How We Hear
The human ear can be divided functionally into 3 sections: the outer, middle and inner ear. All three parts work together to conduct sounds from our listening environment to the brain for processing.
The Outer Ear
The external ear has two parts: the PINNA which is the outside portion of the ear that is visible on the side of the head, and the EAR CANAL which extends from the pinna to the TYMPANIC MEMBRANE (eardrum). The pinna is mostly skin and cartilage and a few muscular attachments. The pinna collects and directs sounds down the ear canal. The twists and folds of the pinna enhance high pitched sounds and also enable us to determine the location of the sound source, providing better ability to hear from the front and sides compared to sounds behind us. Cupping the hand behind the pinna can provide slight amplification to sounds coming from the front because it effectively enlarges the sound collection surface area. The ear canal is a small, tunnel-like tube that connects the pinna to the eardrum. The outer two thirds of the canal is cartilaginous and contains glands that produce CERUMEN (earwax), while the inner one third is surrounded by bone.
The Middle Ear
The middle ear consists of an air-filled space between the eardrum and inner ear that contains a chain of three OSSICLES (tiny bones) linked together via tiny ligaments and muscles that support and adjust tension as required to conduct sounds. The eardrum is a concave shaped layer of membrane at the end of the ear canal. Sounds travel down the ear canal and strike the eardrum, causing it to vibrate. These vibrations are then transferred through the ossicles to the snailed-shaped organ known as the COCHLEA (inner ear). The bones are known as the MALLEUS, INCUS and STAPES (also known as the hammer, anvil and stirrup). Sound sets this whole structure into vibration and the stapes vibrates into an opening in the cochlea, transferring sound energy into the fluids and tissues of the cochlea.

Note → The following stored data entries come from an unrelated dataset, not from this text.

theorem State.stepKept_core (s : State) (n i : Nat) :
    (State.stepKept s n i).core = s.core := by
  simp only [State.stepKept, eq_self, core_ite, ite_self, State.setFe_core, State.setHw_core, State.windowFresh_core]

theorem State.stepRejected_core (s : State) (n i : Nat) :
    (State.stepRejected s n i).core = s.core := by
  simp only [State.stepRejected, eq_self, core_ite, ite_self, State.put_core, State.raise_core, State.setHw_core]

theorem execCalStepStart_core (f : Fin 8) (s : State) :
    outCore s (execCalStepStart f s) = s.core := by
  simp only [execCalStepStart, eq_self, outCore_ite, outCore_next, ite_self, State.setFe_core]

theorem execScheduledCal_core (f : Fin 8) (s : State) :
    outCore s (execScheduledCal f s) = s.core := by
  simp only [execScheduledCal, eq_self, outCore_ite, outCore_next, ite_self, State.latchFrame_core, State.setFe_core]

theorem execCalStepEnd_core (f : Fin 8) (plausible : Bool) (s : State) :
    outCore s (execCalStepEnd f plausible s) = s.core := by
  simp only [execCalStepEnd]; (repeat' split) <;> simp only [eq_self, outCore_next, State.setFe_core, State.startMove_core, State.stepKept_core, State.stepRejected_core]

theorem State.startHandover_core (s : State) (k n sp : Nat) :
    (State.startHandover s k n sp).core = s.core := by
  simp only [State.startHandover, eq_self, State.partGroup_core, State.put_core, State.puts_core, State.setHand_core]

theorem State.requestHandover_core (s : State) (k : Nat) (w : Option Nat) :
    (State.requestHandover s k w).core = s.core := by
  simp only [State.requestHandover]; (repeat' split) <;> simp only [eq_self, State.setHand_core, State.startHandover_core]

theorem execRotationPeriod_core (lmh : Bool) (s : State) :
    outCore s (execRotationPeriod lmh s) = s.core := by
  simp only [execRotationPeriod, eq_self, outCore_next, State.requestHandover_core]

theorem calRotWrite_core (w : Word) (s : State) :
    exCore s (calRotWrite w s) = s.core := by
  simp only [calRotWrite, eq_self, exCore_ite, exCore_ok, exCore_error, ite_self, State.requestHandover_core]

theorem execCalRotCmd_core (a : Accessor) (w : Word) (s : State) :
    outCore s (execCalRotCmd a w s) = s.core := by
  simp only [execCalRotCmd, eq_self, outCore_next, State.regWrite_core, calRotWrite_core]

theorem execMatchAttemptEnd_core (lmh : Bool) (gain phase delay : Int) (s : State) :
    outCore s (execMatchAttemptEnd lmh gain phase delay s) = s.core := by
  simp only [execMatchAttemptEnd, eq_self, core_ite, outCore_ite, outCore_next, ite_self, State.abandonHandover_core, State.put_core, State.puts_core, State.setHand_core]

theorem State.rotationSwitchIfDue_core (s : State) (k : Nat) :
    (State.rotationSwitchIfDue s k).core = s.core := by
  simp only [State.rotationSwitchIfDue]; (repeat' split) <;> simp only [eq_self, State.count_core, State.partGroup_core, State.put_core, State.raise_core, State.setHand_core, State.windowFresh_core]

theorem execRotationSwitch_core (lmh : Bool) (s : State) :
    outCore s (execRotationSwitch lmh s) = s.core := by
  simp only [execRotationSwitch, eq_self, outCore_next, State.rotationSwitchIfDue_core]

theorem execFullCalDone_core (lmh : Bool) (s : State) :
    outCore s (execFullCalDone lmh s) = s.core := by
  simp only [execFullCalDone]; (repeat' split) <;> simp only [eq_self, outCore_next, State.put_core, State.raise_core, State.requestHandover_core, State.setHand_core, State.setHw_core]

theorem State.calReset_core (s : State) :
    (State.calReset s).core = s.core := by
  simp only [State.calReset, eq_self, implies_true, foldl_core, State.abandonHandover_core, State.putE_core, State.resetRegs_core]

theorem aerVhfWritten_core (s t : State) :
    exCore t (aerVhfWritten s t) = t.core := by
  simp only [aerVhfWritten, eq_self, exCore_ite, exCore_ok, exCore_error, ite_self]

theorem aerBiasWritten_core (t : State) :
    exCore t (aerBiasWritten t) = t.core := by
  simp only [aerBiasWritten, eq_self, implies_true, core_ite, exCore_ok, ite_self, foldl_core, State.putE_core, State.setAerial_core]

theorem aerTunWrite_core (p : Nat) (w : Word) (s : State) :
    exCore s (aerTunWrite p w s) = s.core := by
  simp only [aerTunWrite]; (repeat' split) <;> simp only [eq_self, exCore_ok, exCore_error, State.putTun_core, State.setTuner_core]

theorem State.tunerBoundary_core (s : State) (n : Nat) :
    (State.tunerBoundary s n).core = s.core := by
  simp only [State.tunerBoundary, eq_self, core_ite, ite_self, State.setTuner_core]

theorem State.sweepAccepted_core (s : State) (p n : Nat) :
    (State.sweepAccepted s p n).core = s.core := by
  simp only [State.sweepAccepted, eq_self, State.put_core, State.setTuner_core]

theorem aerSweepWrite_core (a : Accessor) (w : Word) (s : State) :
    exCore s (aerSweepWrite a w s) = s.core := by
  simp only [aerSweepWrite]; (repeat' split) <;> simp only [eq_self, exCore_ok, exCore_error, State.acceptProbe_core, State.discard_core, State.raise_core, State.sweepAccepted_core]

theorem execSweepGo_core (a : Accessor) (w : Word) (s : State) :
    outCore s (execSweepGo a w s) = s.core := by
  simp only [execSweepGo, eq_self, outCore_next, State.regWrite_core, aerSweepWrite_core]

theorem execSweepDone_core (p : Fin 3) (gammas : List (Nat × Nat)) (phase : Int) (s : State) :
    outCore s (execSweepDone p gammas phase s) = s.core := by
  simp only [execSweepDone]; (repeat' split) <;> simp only [eq_self, outCore_next, State.gammaResult_core, State.leaveProbe_core, State.putTun_core, State.puts_core, State.raise_core, State.setTuner_core]

theorem execBiasSample_core (p : Fin 5) (current : Fin 65536) (s : State) :
    outCore s (execBiasSample p current s) = s.core := by
  simp only [execBiasSample, eq_self, core_ite, outCore_ite, outCore_next, ite_self, State.putE_core, State.raise_core, State.setAerial_core]

theorem execNoiseFloorUpdate_core (p : Fin 5) (floor : Int) (s : State) :
    outCore s (execNoiseFloorUpdate p floor s) = s.core := by
  simp only [execNoiseFloorUpdate, eq_self, core_ite, outCore_ite, outCore_next, ite_self, State.putE_core, State.raise_core, State.setAerial_core]

theorem aerLearn_core (w : Word) (t : State) :
    exCore t (aerLearn w t) = t.core := by
  simp only [aerLearn, eq_self, implies_true, core_ite, exCore_ite, exCore_ok, ite_self, foldl_core, State.putE_core]

theorem execLearn_core (a : Accessor) (w : Word) (s : State) :
    outCore s (execLearn a w s) = s.core := by
  simp only [execLearn, eq_self, implies_true, outCore_next, onOk_core, State.regWrite_core, aerLearn_core, plainWrite_core]

theorem State.aerialReset_core (s : State) : (State.aerialReset s).core = s.core := by
  have k (t : State) (x : Tbl TunHid) (y : Tbl PortHid) : ({ t with tuners := x, aerials := y } : State).core = t.core := rfl
  simp only [State.aerialReset, core_ite, k, State.raise_core, State.resetRegs_core, ite_self]
  refine foldl_core _ (fun u p => ?_) _ _
  split
  · simp only [State.sweepCancel_core, core_ite, State.startMove_core, State.setFe_core, State.put_core, ite_self]
  · rfl

end Sys2Proof.Machine
end

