theorem slotCommitWrite_core (n : Nat) (w : Word) (s : State) :
    exCore s (slotCommitWrite n w s) = s.core := by
  (simp only [slotCommitWrite]; (repeat' split) <;> (try simp only [↓core_mk, eq_self, implies_true, core_ite, exCore_ite, opCore_ite, outCore_ite, exCore_ok, exCore_error, opCore_some, opCore_none, outCore_next, ite_self, core_eta, if_true, if_false, foldl_core, onOk_core, opCore_map, opCore_bind, getD_core, State.commitBound_core, State.freePotsOf_core, State.puts_core, State.releaseShadow_core, State.resetLane_core, State.setSlot_core]) <;> first
      | (refine ok_core ?_ ‹_ = Except.ok _›; simp only [↓core_mk, eq_self, implies_true, core_ite, exCore_ite, opCore_ite, outCore_ite, exCore_ok, exCore_error, opCore_some, opCore_none, outCore_next, ite_self, core_eta, if_true, if_false, foldl_core, onOk_core, opCore_map, opCore_bind, getD_core, State.commitBound_core, State.freePotsOf_core, State.puts_core, State.releaseShadow_core, State.resetLane_core, State.setSlot_core]; done)
      | (refine some_core ?_ ‹_ = some _›; simp only [↓core_mk, eq_self, implies_true, core_ite, exCore_ite, opCore_ite, outCore_ite, exCore_ok, exCore_error, opCore_some, opCore_none, outCore_next, ite_self, core_eta, if_true, if_false, foldl_core, onOk_core, opCore_map, opCore_bind, getD_core, State.commitBound_core, State.freePotsOf_core, State.puts_core, State.releaseShadow_core, State.resetLane_core, State.setSlot_core]; done)
      | (refine pair_core ?_ ‹_ = (_, _)›; simp only [↓core_mk, eq_self, implies_true, core_ite, exCore_ite, opCore_ite, outCore_ite, exCore_ok, exCore_error, opCore_some, opCore_none, outCore_next, ite_self, core_eta, if_true, if_false, foldl_core, onOk_core, opCore_map, opCore_bind, getD_core, State.commitBound_core, State.freePotsOf_core, State.puts_core, State.releaseShadow_core, State.resetLane_core, State.setSlot_core]; done))

theorem profDataWrite_core (w : Word) (s : State) :
    exCore s (profDataWrite w s) = s.core := by
  simp only [profDataWrite, ↓core_mk, eq_self, exCore_ite, exCore_ok, exCore_error, ite_self, core_eta, State.put_core]

theorem profCommitWrite_core (w : Word) (s : State) :
    exCore s (profCommitWrite w s) = s.core := by
  simp only [profCommitWrite, ↓core_mk, eq_self, exCore_ite, exCore_ok, exCore_error, ite_self, core_eta, State.put_core, State.raise_core]

theorem bankRawWritten_core (n : Nat) (t : State) :
    exCore t (bankRawWritten n t) = t.core := by
  simp only [bankRawWritten, eq_self, exCore_ite, exCore_ok, exCore_error, ite_self]

theorem State.setSnap_core (s : State) (f : Nat) (x : Option Snap) :
    (State.setSnap s f x).core = s.core := by
  simp only [State.setSnap, ↓core_mk, eq_self, core_eta]

theorem State.snapEnd_core (s : State) (f : Nat) :
    (State.snapEnd s f).core = s.core := by
  simp only [State.snapEnd, eq_self, State.freePotsOf_core, State.puts_core, State.setSnap_core]
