theorem witness_FeedComparison :
    (∃ (a : Accessor) (e : Fin 32) (w : Word) (s : State), s.Acts a .metro 0 (0x40C + 32 * e.val) ∧ w.toNat = 1 ∧ s.fcRuns e.val = false ∧ (fcGo e.val (accView a) s).isOk = true) ∧
    (∃ (a : Accessor) (e : Fin 32) (w : Word) (s : State), s.Acts a .metro 0 (0x40C + 32 * e.val) ∧ w.toNat = 1 ∧ s.fcRuns e.val = false ∧ s.enabled .ap (s.fcGet F.FC_CFG_PORT e.val) = false) ∧
    (∃ (a : Accessor) (e : Fin 32) (w : Word) (s : State), s.Acts a .metro 0 (0x40C + 32 * e.val) ∧ w.toNat = 2 ∧ s.fcRuns e.val = true ∧ s.fcOwner e.val = accView a ∧ (s.fcEnd e.val).fcRuns e.val = false) ∧
    (∃ (a : Accessor) (e : Fin 32) (w : Word) (s : State), s.Acts a .metro 0 (0x40C + 32 * e.val) ∧ w.toNat = 4 ∧ s.fcRuns e.val = true ∧ s.fcOwner e.val = accView a) ∧
    (∃ (e : Nat) (s : State), s.fcRuns e = true ∧ s.fcGet F.FC_STAT_STATE e ≠ 3) ∧
    (∃ (e : Fin 32) (s : State), s.fcRuns e.val = true ∧ s.fcGet F.FC_STAT_STATE e.val ≠ 3 ∧ s.pllLocked = true ∧ (s.fc e.val).attempt = 1) ∧
    (∃ (e : Fin 32) (s : State), s.fcRuns e.val = true ∧ s.fcGet F.FC_STAT_STATE e.val ≠ 3 ∧ s.pllLocked = true ∧ (s.fc e.val).attempt ≠ 1) ∧
    (∃ (e : Fin 32) (peak second lag : Int) (s : State), s.fcRuns e.val = true ∧ s.fcGet F.FC_STAT_STATE e.val ≠ 3 ∧ s.pllLocked = true ∧ 6000 ≤ peak ∧ 1000 ≤ peak - second ∧ 0 ≤ lag ∧ lag ≤ (s.fcGet F.FC_LIM_MAX_LAG e.val : Int) * 1000) ∧
    (∃ (e : Fin 32) (peak lag : Int) (s : State), s.fcRuns e.val = true ∧ s.fcGet F.FC_STAT_STATE e.val ≠ 3 ∧ s.pllLocked = true ∧ 8000 ≤ peak ∧ 0 ≤ lag) ∧
    (∃ (e : Fin 32) (valid : Nat) (s : State), s.fcRuns e.val = true ∧ s.pllLocked = true ∧ (s.fc e.val).tap = true ∧ valid = 0 ∧ s.fcGet F.FC_STAT_STATE e.val ≠ 3) ∧
    (∃ (e : Fin 32) (valid : Nat) (s : State), s.fcRuns e.val = true ∧ s.pllLocked = true ∧ (s.fc e.val).tap = true ∧ 0 < valid ∧ valid < 500 ∧ s.fcGet F.FC_STAT_STATE e.val ≠ 3) ∧
    (∃ (e : Fin 32) (valid : Nat) (s : State), s.fcRuns e.val = true ∧ s.pllLocked = true ∧ (s.fc e.val).tap = true ∧ 500 ≤ valid ∧ s.fcGet F.FC_STAT_STATE e.val = 2) ∧
    (∃ (e : Fin 32) (s : State), s.fcRuns e.val = true ∧ s.fcGet F.FC_LIM_REPORT_S e.val ≠ 0 ∧ s.pllLocked = true) :=
  ⟨⟨.pf 0, 31, 1, (slotted.puts 0 [(H.ENABLE .ap, 1)]).putE F.FC_CFG_SRC_INDEX 0 31 4, by decide +kernel⟩,
    ⟨.pf 0, 31, 1, live, by decide⟩,
    ⟨.pf 0, 0, 2, (live.putE F.FC_STAT_STATE 0 0 1), by decide⟩,
    ⟨.pf 0, 0, 4, (live.putE F.FC_STAT_STATE 0 0 1), by decide⟩,
    ⟨0, (live.putE F.FC_STAT_STATE 0 0 1), by decide⟩,
    ⟨0, (live.putE F.FC_STAT_STATE 0 0 1).setFc 0 { attempt := 1 }, by decide⟩,
    ⟨0, (live.putE F.FC_STAT_STATE 0 0 1).setFc 0 { attempt := 2 }, by decide⟩,
    ⟨0, 6000, 5000, 0, (live.putE F.FC_STAT_STATE 0 0 1), by decide⟩,
    ⟨0, 8000, 0, (live.putE F.FC_STAT_STATE 0 0 1), by decide⟩,
    ⟨0, 0, ((live.putE F.FC_STAT_STATE 0 0 1).setFc 0 { tap := true }), by decide⟩,
    ⟨0, 499, ((live.putE F.FC_STAT_STATE 0 0 1).setFc 0 { tap := true }), by decide⟩,
    ⟨0, 500, ((live.putE F.FC_STAT_STATE 0 0 1).setFc 0 { tap := true }).putE F.FC_STAT_STATE 0 0 2, by decide⟩,
    ⟨0, (live.putE F.FC_STAT_STATE 0 0 1).putE F.FC_LIM_REPORT_S 0 0 1, by decide⟩⟩
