/-- A fault input (R135, R138). `sample` is this tick's sample; `due` says that it completed the filter and that the
qualification has not been taken yet (R135; its place beside a SET_FAULT of the same tick is Log 17). -/
structure FaultInput where
  activeLevel : Level
  filter      : Nat
  mode        : FaultMode
  lanes       : LaneSet
  qualified   : Level
  run         : Nat
  sample      : Level
  due         : Bool
  sticky      : Bool
deriving DecidableEq, Repr

/-- The first-fault record, when present (R138). -/
structure FirstFault where
  input : Fin 4
  stamp : Tick
deriving DecidableEq, Repr

/-! ## Notification unit -/

/-- How a segment ended (R64). -/
inductive Retirement where
  | completed
  | abandoned
  | missed
deriving DecidableEq, Repr

/-- Cause of a barrier's release (R125). -/
inductive ReleaseCause where
  | all
  | trigger
  | request
  | timeout
  | timeoutStop
deriving DecidableEq, Repr

/-- The twelve kinds of notification with subject and fields (R186). A from-pattern flag and its pattern id are one
option. -/
inductive Notification where
  | segmentTag (lane : Fin 6) (tag : Byte) (outcome : Retirement) (fromPattern : Option (Fin 8))
  | markReached (lane : Fin 6) (tag : Byte) (fromPattern : Option (Fin 8))
  | underrun (lane : Fin 6) (behaviour : StarveBehaviour)
  | watermark (lane : Fin 6) (count : Nat)
  | laneStopped (lane : Fin 6) (cause : StopCause) (count : Nat)
  | fault (input : Fin 4) (mode : FaultMode) (lanes : LaneSet)
  | barrierReleased (barrier : Fin 4) (cause : ReleaseCause) (lanes : LaneSet)
  | barrierPass (lane : Fin 6) (barrier : Fin 4)
  | trimDropped (lane : Fin 6)
  | capture (input : Fin 4) (direction : Direction) (synthetic : Bool)
  | patternMissing (lane : Fin 6) (pattern : Fin 8)
  | lost (count : Nat) (kinds : Word16)
deriving DecidableEq, Repr

/-- State of an entry (R171): PENDING, or IN_FLIGHT with its sequence number and resend mark. -/
inductive EntryStatus where
  | pending
  | inFlight (number : Byte) (resend : Bool)
deriving DecidableEq, Repr

/-- An entry of the notification queue (R171). -/
structure Entry where
  what   : Notification
  stamp  : Tick
  status : EntryStatus
deriving DecidableEq, Repr

/-- Channel state (R183). -/
inductive ChannelState where
  | running
  | stalled
deriving DecidableEq, Repr

/-- The notification unit; `timer` holds the core clocks left while the retransmit timer runs (R180). `lostKinds`
has bit c - 1 for the kind of code c (R196). -/
structure NotificationUnit where
  queue      : List Entry
  lostCount  : Nat
  lostKinds  : Word16
  nextNumber : Byte
  timer      : Option Nat
  expiries   : Nat
  channel    : ChannelState
deriving DecidableEq, Repr

/-! ## Link framer, dispatcher and transmitter -/

/-- Receive state (R153): HUNTING, or IN_FRAME with the bytes received after SOF. -/
inductive RxState where
  | hunting
  | inFrame (bytes : List Byte)
deriving DecidableEq, Repr

/-- A request frame in the buffer (R158, R188): the CRC is its CRC field. -/
structure RequestFrame where
  seq     : Byte
  code    : Byte
  payload : List Byte
  crc     : Word16
deriving DecidableEq, Repr

/-- The sixteen statuses of a reply (R163). -/
inductive Status where
  | ok
  | accepted
  | unknownRequest
  | badLength
  | badValue
  | wrongState
  | noRoom
  | overlap
  | notBound
  | unavailable
  | inUse
  | queueEmpty
  | faultLatched
  | stillActive
  | notSynced
  | seqReused
deriving DecidableEq, Repr

/-- What a request is answered: status, detail and reply payload (R160, R194). -/
structure Answer where
  status : Status
  detail : Byte
  body   : List Byte
deriving DecidableEq, Repr

/-- A reply: the answer with the SEQ and CODE of its request (R194). `resets` marks the reply of an executed RESET,
at whose end the part resets (R168). -/
structure Reply where
  seq    : Byte
  code   : Byte
  answer : Answer
  resets : Bool
deriving DecidableEq, Repr

/-- An entry of the reply cache (R162). -/
structure CacheEntry where
  seq   : Byte
  crc   : Word16
  reply : Reply
deriving DecidableEq, Repr

/-- The frame the transmitter is sending (R164). -/
structure TxFrame where
  bytes  : List Byte
  resets : Bool
deriving DecidableEq, Repr

/-- The seven link error counters (R159). -/
structure Counters where
  crc        : Byte
  length     : Byte
  gap        : Byte
  type       : Byte
  overrun    : Byte
  strayAck   : Byte
  retransmit : Byte
deriving DecidableEq, Repr

/-- The cause of the last reset (R169). -/
inductive ResetCause where
  | powerOn
  | pin
  | request
deriving DecidableEq, Repr

/-- The link framer, the dispatcher and the transmitter. `gap` holds the core clocks since the last byte while the
gap timer runs, and `receiving` says that the start bit of a byte not yet delivered has been accepted (R155, Log 8);
`interval` is the retransmit interval in ms and `stallLimit` the stall limit (R166);
`dispatchStopped` holds from a RESET to its reset (R168). -/
structure Link where
  rx              : RxState
  awaitsIdle      : Bool
  receiving       : Bool
  gap             : Option Nat
  buffer          : List RequestFrame
  slot            : Option Reply
  dispatchStopped : Bool
  tx              : Option TxFrame
  synced          : Bool
  cache           : Option CacheEntry
  counters        : Counters
  interval        : Nat
  stallLimit      : Nat
  straps          : Straps
  resetCause      : ResetCause
deriving DecidableEq, Repr

/-- Whether a reset is in progress, with the core clocks that a requested reset still lasts (R169). -/
inductive ResetPhase where
  | ended
  | held (clocksLeft : Nat)
deriving DecidableEq, Repr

There is a small tube that connects the middle ear space to the back of the throat known as the EUSTACHIAN TUBE. This tube is normally closed but opens momentarily upon yawning or swallowing. This periodic opening maintains equalization of the air pressure between the middle ear and outside air pressure. This pressure must be equalized for most effective transfer of sounds through the middle ear. If it becomes unequal as with rapid altitude change (i.e. on an airplane) or with a cold, the sudden opening of the Eustachian tube produces a ‘pop’ along with improved hearing because the pressure balance has been restored. Children have smaller, less efficiently positioned Eustachian tubes compared to adults, and this contributes to a higher incidence of blocked ears and subsequent ear infections.
The Inner Ear
The inner ear is comprised of two functionally separate sections: the VESTIBULAR (balance) portion and the COCHLEA (hearing portion). These two are interconnected and each serves it’s own vital function.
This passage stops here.